#### [EXERCISE AIM]
Within the records below, filter for lines carrying the word "State" and copy them.

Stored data
[Start of section]

-- ==== Sys2Proof/Machine/Ring.lean ====
section
/-! DEFINITION. The ring unit (40_ring.md): pure functions of the operands (R120). -/

namespace Sys2Proof.Machine

/-- GETC (R122): `glyph(a[4:0])`. -/
def execGetc (v : RingVal) (s : State) : Result := unlessFaulted s (respond (glyph s.glyphs v) s)

/-- GETV (R121): the ring value of a character word, 0 for a non-member. -/
def execGetv (ch : CharWord) (s : State) : Result := unlessFaulted s (respond ((val s.glyphs ch).setWidth 16) s)

/-- ISV (R123): 1 for a member, 0 for a non-member. -/
def execIsv (ch : CharWord) (s : State) : Result :=
  unlessFaulted s (respond ((BitVec.ofBool (classify s.glyphs ch).m).setWidth 16) s)

/-- ADD (R124): `glyph((val(a) + val(b)) mod 32)`. -/
def execAdd (c1 c2 : CharWord) (s : State) : Result :=
  unlessFaulted s (respond (glyph s.glyphs (val s.glyphs c1 + val s.glyphs c2)) s)

/-- SUB (R125): `glyph((val(a) - val(b)) mod 32)`. -/
def execSub (c1 c2 : CharWord) (s : State) : Result :=
  unlessFaulted s (respond (glyph s.glyphs (val s.glyphs c1 - val s.glyphs c2)) s)

end Sys2Proof.Machine
end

[End of section]

#### [OUTPUT FOR THIS TASK]
def execGetc (v : RingVal) (s : State) : Result := unlessFaulted s (respond (glyph s.glyphs v) s)
def execGetv (ch : CharWord) (s : State) : Result := unlessFaulted s (respond ((val s.glyphs ch).setWidth 16) s)
def execIsv (ch : CharWord) (s : State) : Result :=
def execAdd (c1 c2 : CharWord) (s : State) : Result :=
def execSub (c1 c2 : CharWord) (s : State) : Result :=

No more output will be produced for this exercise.